### Exercise aim
For the listing below, give the count of lines containing the string "next" and nothing else.

### Supplied information

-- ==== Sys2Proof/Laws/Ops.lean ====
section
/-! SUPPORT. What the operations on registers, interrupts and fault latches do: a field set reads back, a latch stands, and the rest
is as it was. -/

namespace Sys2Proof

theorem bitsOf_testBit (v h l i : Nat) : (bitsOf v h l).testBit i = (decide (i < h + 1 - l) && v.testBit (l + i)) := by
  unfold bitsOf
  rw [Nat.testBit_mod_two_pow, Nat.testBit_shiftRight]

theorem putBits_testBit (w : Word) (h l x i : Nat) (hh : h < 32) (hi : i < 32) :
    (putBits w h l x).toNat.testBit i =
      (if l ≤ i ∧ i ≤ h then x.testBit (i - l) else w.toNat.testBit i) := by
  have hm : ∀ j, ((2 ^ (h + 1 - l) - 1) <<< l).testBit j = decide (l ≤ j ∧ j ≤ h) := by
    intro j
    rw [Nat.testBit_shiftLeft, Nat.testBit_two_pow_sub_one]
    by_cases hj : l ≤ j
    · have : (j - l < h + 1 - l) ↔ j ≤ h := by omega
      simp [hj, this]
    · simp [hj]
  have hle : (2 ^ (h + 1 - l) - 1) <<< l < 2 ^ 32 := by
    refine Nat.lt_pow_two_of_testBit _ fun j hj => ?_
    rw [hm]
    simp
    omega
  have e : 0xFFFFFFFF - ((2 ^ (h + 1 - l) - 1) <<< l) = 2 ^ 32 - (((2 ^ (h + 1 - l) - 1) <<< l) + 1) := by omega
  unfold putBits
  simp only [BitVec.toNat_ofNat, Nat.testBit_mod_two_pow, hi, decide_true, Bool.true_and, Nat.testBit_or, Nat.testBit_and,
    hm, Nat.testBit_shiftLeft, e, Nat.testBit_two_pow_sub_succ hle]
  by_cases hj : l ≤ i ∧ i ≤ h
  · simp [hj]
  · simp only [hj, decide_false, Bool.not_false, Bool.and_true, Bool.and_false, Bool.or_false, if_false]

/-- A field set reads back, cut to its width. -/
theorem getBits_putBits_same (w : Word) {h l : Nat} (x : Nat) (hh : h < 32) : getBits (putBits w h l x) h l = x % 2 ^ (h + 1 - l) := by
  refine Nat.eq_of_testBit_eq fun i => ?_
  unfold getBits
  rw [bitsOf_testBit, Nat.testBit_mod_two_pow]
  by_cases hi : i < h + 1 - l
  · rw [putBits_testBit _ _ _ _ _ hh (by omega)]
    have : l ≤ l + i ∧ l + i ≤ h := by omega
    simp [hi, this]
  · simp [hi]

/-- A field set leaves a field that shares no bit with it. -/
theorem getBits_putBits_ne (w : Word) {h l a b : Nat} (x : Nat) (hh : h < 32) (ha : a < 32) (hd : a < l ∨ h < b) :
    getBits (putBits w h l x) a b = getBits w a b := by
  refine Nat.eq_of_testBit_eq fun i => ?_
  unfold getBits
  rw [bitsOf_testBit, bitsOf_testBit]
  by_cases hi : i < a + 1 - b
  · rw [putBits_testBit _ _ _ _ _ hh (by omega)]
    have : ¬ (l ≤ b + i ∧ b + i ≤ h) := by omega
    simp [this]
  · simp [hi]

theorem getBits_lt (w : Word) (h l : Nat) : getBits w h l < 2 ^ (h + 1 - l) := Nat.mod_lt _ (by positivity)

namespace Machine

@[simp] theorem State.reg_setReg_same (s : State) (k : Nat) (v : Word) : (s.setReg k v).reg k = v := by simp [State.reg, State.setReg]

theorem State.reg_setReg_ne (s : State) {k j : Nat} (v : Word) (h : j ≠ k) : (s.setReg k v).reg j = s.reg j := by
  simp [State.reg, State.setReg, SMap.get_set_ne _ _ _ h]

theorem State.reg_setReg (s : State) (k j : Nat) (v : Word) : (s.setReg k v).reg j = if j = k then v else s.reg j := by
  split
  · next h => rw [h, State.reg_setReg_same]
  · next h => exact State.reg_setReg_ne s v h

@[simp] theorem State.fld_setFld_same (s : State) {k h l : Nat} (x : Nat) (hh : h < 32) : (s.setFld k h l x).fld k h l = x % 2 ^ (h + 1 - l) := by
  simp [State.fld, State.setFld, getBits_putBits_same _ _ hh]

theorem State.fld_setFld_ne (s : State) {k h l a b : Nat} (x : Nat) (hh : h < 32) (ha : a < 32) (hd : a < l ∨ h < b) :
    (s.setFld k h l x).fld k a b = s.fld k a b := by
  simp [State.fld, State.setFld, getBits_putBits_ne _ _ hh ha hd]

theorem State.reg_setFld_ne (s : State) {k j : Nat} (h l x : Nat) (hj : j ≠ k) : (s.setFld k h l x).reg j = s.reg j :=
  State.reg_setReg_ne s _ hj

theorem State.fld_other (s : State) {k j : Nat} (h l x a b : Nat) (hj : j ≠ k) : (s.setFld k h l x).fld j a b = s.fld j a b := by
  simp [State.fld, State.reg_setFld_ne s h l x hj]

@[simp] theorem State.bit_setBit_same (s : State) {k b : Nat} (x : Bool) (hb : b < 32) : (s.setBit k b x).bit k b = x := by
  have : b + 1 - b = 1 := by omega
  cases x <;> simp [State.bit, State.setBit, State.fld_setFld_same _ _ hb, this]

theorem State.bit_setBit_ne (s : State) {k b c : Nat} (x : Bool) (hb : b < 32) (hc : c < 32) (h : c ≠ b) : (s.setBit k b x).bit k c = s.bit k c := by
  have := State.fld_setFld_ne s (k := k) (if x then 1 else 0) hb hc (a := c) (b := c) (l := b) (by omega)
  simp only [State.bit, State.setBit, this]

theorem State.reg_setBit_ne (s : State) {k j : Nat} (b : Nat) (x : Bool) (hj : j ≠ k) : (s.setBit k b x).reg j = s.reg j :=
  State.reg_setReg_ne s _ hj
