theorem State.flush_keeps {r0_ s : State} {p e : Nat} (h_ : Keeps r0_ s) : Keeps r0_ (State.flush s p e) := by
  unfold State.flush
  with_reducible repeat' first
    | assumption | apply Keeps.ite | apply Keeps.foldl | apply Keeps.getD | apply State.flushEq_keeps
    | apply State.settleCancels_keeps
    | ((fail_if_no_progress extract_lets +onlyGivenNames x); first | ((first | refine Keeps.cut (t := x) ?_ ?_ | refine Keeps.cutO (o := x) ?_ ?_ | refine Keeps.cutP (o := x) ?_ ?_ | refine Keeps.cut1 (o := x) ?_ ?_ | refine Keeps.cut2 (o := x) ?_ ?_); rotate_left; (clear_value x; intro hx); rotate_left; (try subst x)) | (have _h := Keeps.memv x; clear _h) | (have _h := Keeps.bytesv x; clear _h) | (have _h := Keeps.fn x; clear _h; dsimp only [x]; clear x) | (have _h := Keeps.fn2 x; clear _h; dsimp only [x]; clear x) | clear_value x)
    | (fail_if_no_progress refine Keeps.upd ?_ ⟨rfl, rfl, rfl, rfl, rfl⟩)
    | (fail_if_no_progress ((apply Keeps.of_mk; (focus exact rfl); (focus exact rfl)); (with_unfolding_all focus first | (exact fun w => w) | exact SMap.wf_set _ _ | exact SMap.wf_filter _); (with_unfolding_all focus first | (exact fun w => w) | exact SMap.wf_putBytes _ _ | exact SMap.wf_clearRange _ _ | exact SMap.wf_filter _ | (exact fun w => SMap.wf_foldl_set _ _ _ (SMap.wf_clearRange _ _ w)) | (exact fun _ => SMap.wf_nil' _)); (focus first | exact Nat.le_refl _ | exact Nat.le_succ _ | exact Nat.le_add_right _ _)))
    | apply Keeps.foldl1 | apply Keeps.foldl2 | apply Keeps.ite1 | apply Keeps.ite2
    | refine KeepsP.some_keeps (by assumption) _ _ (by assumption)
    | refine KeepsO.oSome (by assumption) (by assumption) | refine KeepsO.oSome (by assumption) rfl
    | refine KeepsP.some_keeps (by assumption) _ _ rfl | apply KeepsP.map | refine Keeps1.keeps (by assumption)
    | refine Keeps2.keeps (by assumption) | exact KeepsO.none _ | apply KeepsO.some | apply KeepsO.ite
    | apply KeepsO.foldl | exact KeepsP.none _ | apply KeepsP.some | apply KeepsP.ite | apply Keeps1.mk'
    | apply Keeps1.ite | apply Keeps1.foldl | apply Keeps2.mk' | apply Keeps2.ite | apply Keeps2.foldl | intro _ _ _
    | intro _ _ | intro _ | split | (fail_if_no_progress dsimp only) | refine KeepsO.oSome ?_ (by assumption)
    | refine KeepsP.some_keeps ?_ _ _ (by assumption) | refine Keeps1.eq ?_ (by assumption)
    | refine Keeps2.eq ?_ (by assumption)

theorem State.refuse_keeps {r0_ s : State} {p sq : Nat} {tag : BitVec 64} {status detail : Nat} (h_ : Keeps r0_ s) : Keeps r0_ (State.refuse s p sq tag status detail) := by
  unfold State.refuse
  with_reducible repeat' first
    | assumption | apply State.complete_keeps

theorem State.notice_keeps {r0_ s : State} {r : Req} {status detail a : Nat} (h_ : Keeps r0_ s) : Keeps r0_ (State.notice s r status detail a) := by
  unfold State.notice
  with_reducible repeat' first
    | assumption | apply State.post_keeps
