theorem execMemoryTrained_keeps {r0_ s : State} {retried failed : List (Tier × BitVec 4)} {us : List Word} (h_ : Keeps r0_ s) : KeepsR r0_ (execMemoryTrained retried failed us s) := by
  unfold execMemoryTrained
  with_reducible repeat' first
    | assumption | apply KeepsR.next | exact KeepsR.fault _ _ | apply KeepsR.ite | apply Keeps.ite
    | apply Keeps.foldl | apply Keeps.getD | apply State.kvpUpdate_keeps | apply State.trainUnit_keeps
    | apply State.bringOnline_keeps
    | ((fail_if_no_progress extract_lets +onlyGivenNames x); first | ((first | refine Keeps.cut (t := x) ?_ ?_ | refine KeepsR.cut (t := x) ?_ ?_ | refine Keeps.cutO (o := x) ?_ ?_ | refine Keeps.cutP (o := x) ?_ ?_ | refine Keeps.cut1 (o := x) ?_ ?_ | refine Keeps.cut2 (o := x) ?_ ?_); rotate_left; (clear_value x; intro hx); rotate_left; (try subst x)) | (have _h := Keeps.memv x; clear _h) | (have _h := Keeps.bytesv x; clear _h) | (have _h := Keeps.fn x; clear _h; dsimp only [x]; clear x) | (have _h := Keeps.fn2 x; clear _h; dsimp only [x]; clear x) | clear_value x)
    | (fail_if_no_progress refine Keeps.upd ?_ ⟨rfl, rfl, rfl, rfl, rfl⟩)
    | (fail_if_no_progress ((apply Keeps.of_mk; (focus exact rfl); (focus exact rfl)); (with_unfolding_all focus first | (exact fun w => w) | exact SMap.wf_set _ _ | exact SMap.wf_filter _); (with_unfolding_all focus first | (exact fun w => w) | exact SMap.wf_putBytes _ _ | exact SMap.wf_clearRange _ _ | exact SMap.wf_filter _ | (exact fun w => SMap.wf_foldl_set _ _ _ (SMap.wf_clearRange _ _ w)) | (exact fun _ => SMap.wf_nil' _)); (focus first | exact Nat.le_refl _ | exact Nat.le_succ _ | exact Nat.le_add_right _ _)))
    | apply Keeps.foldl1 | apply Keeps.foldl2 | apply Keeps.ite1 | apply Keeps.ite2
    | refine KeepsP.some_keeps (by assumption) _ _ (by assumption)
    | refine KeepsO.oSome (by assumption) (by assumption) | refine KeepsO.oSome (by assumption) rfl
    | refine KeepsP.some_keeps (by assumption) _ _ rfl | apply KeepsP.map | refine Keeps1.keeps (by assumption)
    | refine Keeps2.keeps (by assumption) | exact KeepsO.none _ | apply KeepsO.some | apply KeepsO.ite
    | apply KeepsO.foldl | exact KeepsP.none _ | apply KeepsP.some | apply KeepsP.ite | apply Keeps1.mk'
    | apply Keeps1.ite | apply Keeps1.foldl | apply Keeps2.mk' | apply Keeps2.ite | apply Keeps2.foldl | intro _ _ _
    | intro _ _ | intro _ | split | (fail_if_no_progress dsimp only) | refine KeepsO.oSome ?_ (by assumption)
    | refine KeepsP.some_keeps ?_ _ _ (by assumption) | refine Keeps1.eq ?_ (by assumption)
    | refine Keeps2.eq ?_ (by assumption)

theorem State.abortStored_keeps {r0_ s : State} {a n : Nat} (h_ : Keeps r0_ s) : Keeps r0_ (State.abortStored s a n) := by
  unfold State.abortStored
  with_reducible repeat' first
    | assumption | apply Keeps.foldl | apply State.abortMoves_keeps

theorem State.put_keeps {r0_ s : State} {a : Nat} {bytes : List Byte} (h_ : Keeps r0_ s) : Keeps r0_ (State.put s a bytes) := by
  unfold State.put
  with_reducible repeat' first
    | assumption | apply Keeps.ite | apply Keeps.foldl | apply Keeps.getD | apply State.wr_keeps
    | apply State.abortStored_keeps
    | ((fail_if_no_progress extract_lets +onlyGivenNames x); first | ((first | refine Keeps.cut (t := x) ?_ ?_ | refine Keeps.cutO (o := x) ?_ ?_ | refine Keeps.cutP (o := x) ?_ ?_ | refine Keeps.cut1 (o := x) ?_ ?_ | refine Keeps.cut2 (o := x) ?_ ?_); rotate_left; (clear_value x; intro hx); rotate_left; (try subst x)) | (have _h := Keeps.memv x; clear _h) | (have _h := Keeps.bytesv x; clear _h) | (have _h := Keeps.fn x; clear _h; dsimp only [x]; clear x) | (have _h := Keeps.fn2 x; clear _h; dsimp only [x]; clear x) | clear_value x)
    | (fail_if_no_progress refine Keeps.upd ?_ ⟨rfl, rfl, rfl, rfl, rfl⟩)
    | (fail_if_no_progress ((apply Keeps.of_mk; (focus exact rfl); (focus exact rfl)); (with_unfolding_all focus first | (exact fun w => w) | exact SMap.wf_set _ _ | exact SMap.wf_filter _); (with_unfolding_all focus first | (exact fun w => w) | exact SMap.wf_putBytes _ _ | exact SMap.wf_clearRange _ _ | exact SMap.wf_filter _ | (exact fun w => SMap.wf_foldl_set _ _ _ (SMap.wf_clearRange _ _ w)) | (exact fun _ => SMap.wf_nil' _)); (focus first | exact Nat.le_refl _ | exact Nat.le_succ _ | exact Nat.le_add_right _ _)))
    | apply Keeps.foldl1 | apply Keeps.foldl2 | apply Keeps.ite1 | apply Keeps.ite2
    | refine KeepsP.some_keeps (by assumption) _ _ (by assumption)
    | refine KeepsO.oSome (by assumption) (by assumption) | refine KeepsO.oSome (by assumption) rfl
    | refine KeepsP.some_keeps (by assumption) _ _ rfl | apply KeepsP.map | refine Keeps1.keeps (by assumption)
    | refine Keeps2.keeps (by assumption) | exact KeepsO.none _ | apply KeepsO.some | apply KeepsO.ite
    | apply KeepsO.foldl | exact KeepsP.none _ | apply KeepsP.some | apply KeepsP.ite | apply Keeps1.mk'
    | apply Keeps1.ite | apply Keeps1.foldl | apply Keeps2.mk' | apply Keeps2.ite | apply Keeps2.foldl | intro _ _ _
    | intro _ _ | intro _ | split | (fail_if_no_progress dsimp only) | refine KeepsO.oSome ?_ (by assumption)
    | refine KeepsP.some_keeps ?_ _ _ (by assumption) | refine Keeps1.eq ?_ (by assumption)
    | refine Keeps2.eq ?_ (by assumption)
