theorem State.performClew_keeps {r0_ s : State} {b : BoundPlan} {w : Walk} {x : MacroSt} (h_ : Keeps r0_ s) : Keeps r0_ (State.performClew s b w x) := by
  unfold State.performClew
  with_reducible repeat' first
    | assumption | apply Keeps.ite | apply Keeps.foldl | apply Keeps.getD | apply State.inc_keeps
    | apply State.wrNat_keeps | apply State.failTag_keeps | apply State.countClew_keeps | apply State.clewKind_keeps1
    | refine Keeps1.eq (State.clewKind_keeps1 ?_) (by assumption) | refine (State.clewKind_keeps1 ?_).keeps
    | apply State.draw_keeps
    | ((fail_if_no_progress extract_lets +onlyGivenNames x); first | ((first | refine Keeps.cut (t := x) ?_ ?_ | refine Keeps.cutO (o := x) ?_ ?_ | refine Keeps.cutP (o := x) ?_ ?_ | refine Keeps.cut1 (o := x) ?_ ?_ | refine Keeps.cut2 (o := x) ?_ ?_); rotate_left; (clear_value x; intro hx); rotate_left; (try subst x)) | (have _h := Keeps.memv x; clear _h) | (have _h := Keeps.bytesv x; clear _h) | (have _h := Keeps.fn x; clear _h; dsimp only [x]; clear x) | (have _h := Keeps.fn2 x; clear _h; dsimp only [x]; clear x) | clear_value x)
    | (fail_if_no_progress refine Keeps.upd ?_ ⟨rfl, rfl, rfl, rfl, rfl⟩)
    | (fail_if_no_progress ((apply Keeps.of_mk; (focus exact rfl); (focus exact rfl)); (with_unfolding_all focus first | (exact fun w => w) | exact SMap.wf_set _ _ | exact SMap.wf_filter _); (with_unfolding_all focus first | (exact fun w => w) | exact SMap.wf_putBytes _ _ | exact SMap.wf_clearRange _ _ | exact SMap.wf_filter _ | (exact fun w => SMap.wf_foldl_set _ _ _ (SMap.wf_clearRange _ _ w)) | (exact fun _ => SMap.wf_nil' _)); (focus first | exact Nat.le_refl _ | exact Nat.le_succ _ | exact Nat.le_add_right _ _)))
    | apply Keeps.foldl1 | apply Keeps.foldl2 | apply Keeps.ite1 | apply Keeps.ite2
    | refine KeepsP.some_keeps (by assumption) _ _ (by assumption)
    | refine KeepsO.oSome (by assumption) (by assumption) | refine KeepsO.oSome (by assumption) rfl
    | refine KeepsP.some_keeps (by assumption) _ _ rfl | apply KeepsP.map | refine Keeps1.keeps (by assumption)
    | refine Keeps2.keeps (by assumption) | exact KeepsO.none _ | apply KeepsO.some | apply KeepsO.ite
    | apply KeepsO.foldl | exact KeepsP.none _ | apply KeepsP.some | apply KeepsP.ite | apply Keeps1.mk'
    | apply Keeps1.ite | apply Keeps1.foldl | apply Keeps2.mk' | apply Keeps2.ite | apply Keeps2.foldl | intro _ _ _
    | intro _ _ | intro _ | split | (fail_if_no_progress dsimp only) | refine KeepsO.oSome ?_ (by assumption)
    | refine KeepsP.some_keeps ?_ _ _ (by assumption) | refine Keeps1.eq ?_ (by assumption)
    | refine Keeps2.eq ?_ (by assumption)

### Exercise result
3